“Despierte señor conde. Tiene muchas cosas importantes que hacer”
Esta es la fórmula con la que el joven Claude Henri de Rouvroy de Saint-Simon ha instruido a sus criados para que lo despierten. Ha nacido en París en 1760, proclama con orgullo su descendencia de Carlomagno, y en todo caso es pariente del Duque de Saint-Simon, famoso cronista de la corte de Luís XIV. El joven Saint-Simon es imaginativo, inquieto y rebelde, y su padre se ve obligado a encerrarlo en ocasiones para refrenar su conducta. Recibe formación militar en la prestigiosa academia de Mezières, a los diecisiete años es oficial, y en 1779 zarpa desde Bretaña con el regimiento Touraine para luchar por la independencia americana. Participa en una serie de escaramuzas en las Antillas, y en 1781 el regimiento se une a las fuerzas de Washington ante la batalla de Yorktown en la que Saint-Simon desempeña un buen papel al mando de una sección de artillería.

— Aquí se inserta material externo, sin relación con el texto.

-- ==== Sys2Proof/Laws/Registers.lean ====
section
/-!
SUPPORT. What 64-bit registers, counters and interrupt bits read after they are written, counted and set.
-/
namespace Sys2Proof.Machine

theorem Dev.reg_setReg64 (d : Dev) (a b v : Nat) :
    (d.setReg64 a v).reg b = if b = a + 4 then BitVec.ofNat 32 (v >>> 32) else if b = a then BitVec.ofNat 32 v else d.reg b := by
  simp only [Dev.setReg64, Dev.setRegN, Dev.reg_setReg]

/-- A 64-bit register reads what was stored. -/
theorem Dev.reg64_setReg64_same (d : Dev) (a v : Nat) (h : v < 2 ^ 64) : (d.setReg64 a v).reg64 a = v := by
  have h1 : ¬ a = a + 4 := by omega
  simp only [Dev.reg64, Dev.regN, Dev.reg_setReg64, if_neg h1, if_true, BitVec.toNat_ofNat, Nat.shiftRight_eq_div_pow]
  omega

/-- Another 64-bit register is unchanged. -/
theorem Dev.reg64_setReg64_other (d : Dev) (a b v : Nat) (h : b + 4 < a ∨ a + 4 < b) : (d.setReg64 a v).reg64 b = d.reg64 b := by
  have h1 : ¬ b = a + 4 := by omega
  have h2 : ¬ b = a := by omega
  have h3 : ¬ b + 4 = a + 4 := by omega
  have h4 : ¬ b + 4 = a := by omega
  simp only [Dev.reg64, Dev.regN, Dev.reg_setReg64, if_neg h1, if_neg h2, if_neg h3, if_neg h4]

/-- A counter after events. -/
theorem Dev.reg64_bumpBy_same (d : Dev) (a n : Nat) : (d.bumpBy a n).reg64 a = (d.reg64 a + n) % 2 ^ 64 :=
  Dev.reg64_setReg64_same d a _ (Nat.mod_lt _ (by decide))

theorem Dev.reg64_bumpBy_other (d : Dev) (a b n : Nat) (h : b + 4 < a ∨ a + 4 < b) : (d.bumpBy a n).reg64 b = d.reg64 b :=
  Dev.reg64_setReg64_other d a b _ h

theorem Dev.reg_bumpBy_other (d : Dev) (a b n : Nat) (h1 : b ≠ a) (h2 : b ≠ a + 4) : (d.bumpBy a n).reg b = d.reg b := by
  simp only [Dev.bumpBy, Dev.reg_setReg64, if_neg h2, if_neg h1]

theorem Dev.reg_bump_other (d : Dev) (a b : Nat) (h1 : b ≠ a) (h2 : b ≠ a + 4) : (d.bump a).reg b = d.reg b :=
  Dev.reg_bumpBy_other d a b 1 h1 h2

/-- A register after bits were set in it. -/
theorem Dev.reg_setBits (d : Dev) (a b m : Nat) : (d.setBits a m).reg b = if b = a then d.reg a ||| BitVec.ofNat 32 m else d.reg b :=
  Dev.reg_setReg d a b _

/-- A set bit reads 1. -/
theorem Dev.setBits_bit (d : Dev) (a k : Nat) (h : k < 32) : ((d.setBits a (2 ^ k)).reg a).getLsbD k = true := by
  rw [Dev.reg_setBits, if_pos rfl, BitVec.getLsbD_or, BitVec.getLsbD_ofNat]
  simp [h]

end Sys2Proof.Machine
end

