-- ==== Sys2Proof/Tests/Slice0.lean ====
section
/-!
SUPPORT. Tests of the model: commands that no sender can give, small steps, and for every statement with hypotheses a state and
operands that meet them. The operation words are put together from the fields of R82, R126 and R139, and expected values are
worked out by hand from the rules named.
-/
namespace Sys2Proof.Tests
open Machine

set_option Elab.async false

/-- A device in Full mode whose clocks run, and the same in another mode. -/
def lit : State := { dev := {
  pwr := { mode := 5 }
  pins := { porst := false, b1 := true }
  sup := { ready := true, slot := some 0 }
  mem := { filled := true }
  time := { inc := 139810133333 } } }
def inMode (m : Nat) : State := lit.withDev { lit.dev with pwr := { mode := m } }

/-- A state after a command. -/
def after (i : Instr) (s : State) : State :=
  match exec i s with
  | .next t => t
  | .fault _ => s
  | .refused _ => s

/-! ### Commands that no sender can give -/

/-- An agent that does not exist gives no command. -/
theorem test_wf_agent : (Instr.memLogCi (.core 192) 0).wf = false ∧ (Instr.memLogCi (.core 191) 0).wf = true := by decide

/-- Neither does a token source that does not exist. -/
theorem test_wf_source : (Instr.tokenAccept (.tokenQueue 4)).wf = false ∧ (Instr.tokenAccept (.tokenQueue 3)).wf = true := by decide

/-- A word of another operation does not fit a row: 0x00800000 is ALU, 0x3F800000 NOP. -/
theorem test_wf_word : (Instr.alu 0 0x3F800000).wf = false ∧ (Instr.alu 0 0x00800000).wf = true := by decide

/-- Lengths of data. -/
theorem test_wf_lengths : (Instr.registerWrite .smilda 0 []).wf = false ∧ (Instr.registerWrite .smilda 0 (zeros 65)).wf = false
    ∧ (Instr.registerWrite .smilda 0 (zeros 64)).wf = true ∧ (Instr.memoryWrite .smilda 0 (zeros 257)).wf = false
    ∧ (Instr.memoryWrite .smilda 0 (zeros 256)).wf = true ∧ (Instr.bar4Access 0 true 4 []).wf = false
    ∧ (Instr.bar4Access 0 false 4 []).wf = true ∧ (Instr.sensorRead [] []).wf = false := by decide +kernel

/-- A NAP message carries its row's OP in byte 1. -/
theorem test_wf_nap : (Instr.get 0 [1, 0x11]).wf = false ∧ (Instr.get 0 [1, 0x10]).wf = true := by decide

/-- An ill-formed command is refused by name. -/
theorem test_ill_formed_refused : exec (.memLogCi (.core 192) 0) lit = .refused .illFormed := by rfl

/-! ### A core that is ready -/

/-- An operation word that ends its bundle, from UNIT, CODE, D, A, B and the low four bits (R82). -/
def word (unit code d a b low : Nat) : BitVec 32 :=
  BitVec.ofNat 32 (unit * 2 ^ 30 + code * 2 ^ 24 + 2 ^ 23 + d * 2 ^ 14 + a * 2 ^ 9 + b * 2 ^ 4 + low)

/-- Registers: s6 and s7 form the Pool address 0x2_0000_0100, s8 and s9 a CRC job, s10 and s11 a sort, s14 and s16 arrays,
s18 the last 64 bytes of local memory, s20 and s21 repeats; window 0 admits Pool (R96), VLEN is 20. -/
def core0 : Core := (({
  released := true
  pc := 0x40
  sregs := [(6, 0x100), (7, 2), (8, 32), (9, 0x400), (10, 0x10001), (11, 0x800), (12, 0x40), (14, 0x200), (16, 0x300), (18, 0x3FFC0),
    (20, 4096), (21, 4097)]
  pregs := [(0, BitVec.allOnes 64), (2, 0xFFFF)] } : Core).setCrN 0x60 0xE8020000).setCrN 0x98 20
def coreOf (k : Core) : State := lit.withDev (lit.dev.setCore 11 k)
def coreS : State := coreOf core0

/-- Ready1 as a test of a device with no damage stored. -/
def ready (s : State) (c : Nat) (w : BitVec 32) (o : CoreOp) : Bool :=
  let d := s.dev
  let k := d.core c
  decide (s.dev.clocked = true ∧ c < 192 ∧ d.coreRuns c = true ∧ k.bundle = [] ∧ k.inflight = [] ∧ k.outst = [] ∧ k.errs = []
    ∧ k.impPend = none ∧ k.rptNext = none ∧ k.lv = false ∧ (k.mayAccept = true → d.dueLine c = none)
    ∧ bit (d.regN (memBase + 0x54)) (c / 8) = false ∧ k.pc.toNat % 4 = 0
    ∧ d.mem.lineQuiet ((lmBase c + 0x40000 + k.pc.toNat) / 64) = true
    ∧ opOf w.toNat = some o ∧ opEnd w.toNat = true ∧ fieldsOk w.toNat = true)

theorem ready1_of_ready {s : State} {c : Nat} {w : BitVec 32} {o : CoreOp} (h : ready s c w o = true) : Ready1 s c w o := by
  obtain ⟨h1, h2, h3, h4, h5, h6, h7, h8, h9, h10, h11, h12, h13, h14, h15, h16, h17⟩ := of_decide_eq_true h
  exact ⟨h1, ⟨h2, h3, h4, h5, h6, h7, h8, h9, h10, h11, h12, h13, h14⟩, h15, h16, h17⟩

/-- One word or more of every operation, by the code tables of R89 to R92, R128, R130, R134, R154, R156, R158 and R161. -/
def scalarWords : List (CoreOp × BitVec 32) := [
  (.alu, word 0 0x00 1 6 8 0), (.addi, word 1 0x01 1 6 31 15), (.andi, word 1 0x02 1 6 0 1), (.ori, word 0 0x03 1 6 0 1),
  (.xori, word 0 0x04 1 6 0 1), (.shi, word 1 0x05 1 6 0 3), (.mul, word 1 0x06 1 6 8 2), (.cmp, word 0 0x07 4 6 8 5),
  (.plog, word 0 0x08 4 0 0 0), (.mvsp, word 1 0x09 4 6 0 0), (.mvps, word 1 0x0A 2 0 0 0), (.movw, 0x0B84FFFF),
  (.nop, 0x3F800000), (.load, word 1 0x14 1 6 0 0), (.loadPi, word 1 0x1A 1 6 0 1), (.store, word 1 0x1F 8 6 0 0),
  (.storePi, word 1 0x20 8 6 0 1), (.ldgw, word 1 0x24 1 6 0 0), (.ldgd, word 1 0x25 2 6 0 0), (.stgw, word 1 0x26 8 6 0 0),
  (.stgd, word 1 0x27 8 6 0 0), (.aadd, word 1 0x28 8 6 0 0)]
def controlWords : List (CoreOp × BitVec 32) := [
  (.br, 0x30800004), (.call, 0x3187FFFF), (.jr, word 0 0x32 0 12 0 0), (.rpt, 0x338000FF), (.rptr, word 0 0x34 0 20 0 0),
  (.rptr, word 0 0x34 0 21 0 0), (.take, word 0 0x35 1 8 0 0), (.emit, word 0 0x36 0 6 0 3), (.post, word 0 0x37 0 6 8 0),
  (.mfc, 0x38804010), (.mtc, word 0 0x39 0 8 0 3), (.reti, 0x3A800000), (.trap, 0x3B8000FF), (.fence, 0x3C800000),
  (.fenceI, 0x3D800000), (.ien, 0x3E800001)]
def v0Words : List (CoreOp × BitVec 32) := [
  (.vadd, word 2 0x00 1 2 3 4), (.vadds, word 2 0x01 1 2 3 0), (.vsub, word 2 0x02 1 2 3 1), (.vsubs, word 2 0x03 1 2 3 2),
  (.vlog, word 2 0x04 1 2 3 3), (.vshl, word 2 0x05 1 2 5 0), (.vshr, word 2 0x06 1 2 5 1), (.vsar, word 2 0x07 1 2 5 2),
  (.vsarr, word 2 0x08 1 2 5 3), (.vmin, word 2 0x09 1 2 3 0), (.vmax, word 2 0x0A 1 2 3 1), (.vabs, word 2 0x0B 1 2 0 2),
  (.vcls, word 2 0x0C 1 2 0 1), (.vcmp, word 2 0x0D 4 2 3 2), (.vsel, word 2 0x0E 257 2 3 2), (.vmulq, word 2 0x10 1 2 3 1),
  (.vcmul, word 2 0x11 1 2 3 1), (.vcmag, word 2 0x12 1 2 0 0), (.vmulw, word 2 0x13 1 2 3 1), (.vdot2, word 2 0x14 1 2 3 1),
  (.vdot4, word 2 0x15 1 2 3 0), (.vcmac, word 2 0x18 4 2 3 5), (.vcmacb, word 2 0x19 4 2 3 15), (.vcmacbj, word 2 0x1A 4 2 3 0),
  (.vacrd, word 2 0x1B 1 4 0 2)]
def v1Words : List (CoreOp × BitVec 32) := [
  (.vld, word 3 0x00 1 6 0 0), (.vldPi, word 3 0x01 1 6 0 1), (.vst, word 3 0x02 1 6 0 0), (.vstPi, word 3 0x03 1 18 31 15),
  (.vldg, word 3 0x04 1 6 0 0), (.vstg, word 3 0x05 1 6 0 0), (.vgath, word 3 0x06 1 6 2 1), (.vscat, word 3 0x07 1 6 2 0),
  (.vacsv, word 3 0x08 4 6 0 0), (.vacld, word 3 0x09 4 6 0 0), (.vbcast, word 3 0x10 1 6 0 3), (.vext, word 3 0x11 1 2 0 15),
  (.vins, word 3 0x12 1 6 0 15), (.vperm, word 3 0x13 1 2 3 0), (.vsplit, word 3 0x14 1 2 3 2), (.vslide, word 3 0x15 1 2 3 15),
  (.lv, word 3 0x18 16 6 14 4), (.lv, word 3 0x18 1 6 14 6), (.crcZero, word 3 0x30 1 6 8 0), (.crcOnes, word 3 0x30 1 6 8 14),
  (.test, word 3 0x30 1 0 0 7), (.test, word 3 0x33 1 0 0 7), (.kill, word 3 0x30 0 0 0 15), (.kill, word 3 0x33 0 0 0 15),
  (.inv, word 3 0x31 1 2 5 0), (.invh, word 3 0x31 1 2 5 1), (.demap, word 3 0x32 2 2 3 5), (.demap, word 3 0x32 1 2 3 0),
  (.topkLargest, word 3 0x33 1 6 10 0), (.topkSmallest, word 3 0x33 1 6 10 1)]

De nuevo en las Antillas participa en la batalla de Saint Kitts, y más adelante en la de Les Saintes a bordo del Ciudad de París, el buque insignia del almirante De Grasse. Herido de un cañonazo es hecho prisionero e internado en Jamaica. Tras su liberación marcha a Méjico y presenta al virrey de Méjico su primer gran proyecto de obra pública: un canal para unir el Caribe y el Pacífico a través del Gran Lago de Nicaragua.
De vuelta en Francia Saint-Simon va ascendiendo en la escala militar, pero se aburre y abandona el ejército. Reaparece en 1786 en Holanda, empeñado en organizar una expedición conjunta de franceses y holandeses para echar a los ingleses de la India. Hay que decir que, a pesar de haberlos combatido a conciencia, Saint-Simon admirará toda su vida a los ingleses: En 1787 Saint-Simón viaja a España, donde promueve el proyecto del canal de Guadarrama [1], diseñado dos años antes por el ingeniero Carlos Lemaur. La obra pretende unir Madrid con el Atlántico contactando a través de canales y esclusas el Manzanares, el Guadarrama, el Tajo y el Guadalquivir:
“El gobierno español había emprendido la realización de una canal que debería establecer la comunicación de Madrid con el mar; aquella empresa languidecía porque aquel gobierno carecía de obreros y de dinero; me puse en contacto con el señor Conde de Cabarrús, actual ministro de Hacienda y conjuntamente presentamos al gobierno el siguiente proyecto. El señor conde de Cabarrús proponía en nombre de la Banca San Carlos, de la cual era director, suministrar al gobierno los fondos necesarios para la ejecución del canal si el rey accedía al abandono de los derechos de peaje a favor del citado establecimiento”[2].
Saint-Simon permanece dos años en Madrid, y durante su estancia conoce a Segismond Ehrenreich, conde de Redern, el inicio de una turbulenta amistad que marcará su vida. Regresa a Francia durante los primeros meses de la revolución, y adopta una actitud ambigua:
“Cuando regresé a Francia la Revolución ya estaba iniciada; no quise mezclarme en ella, pues si por un lado estaba convencido de que el antiguo régimen no podía continuar, por el otro siempre he sentido a versión hacia la destrucción, y allí no cabían términos medios”.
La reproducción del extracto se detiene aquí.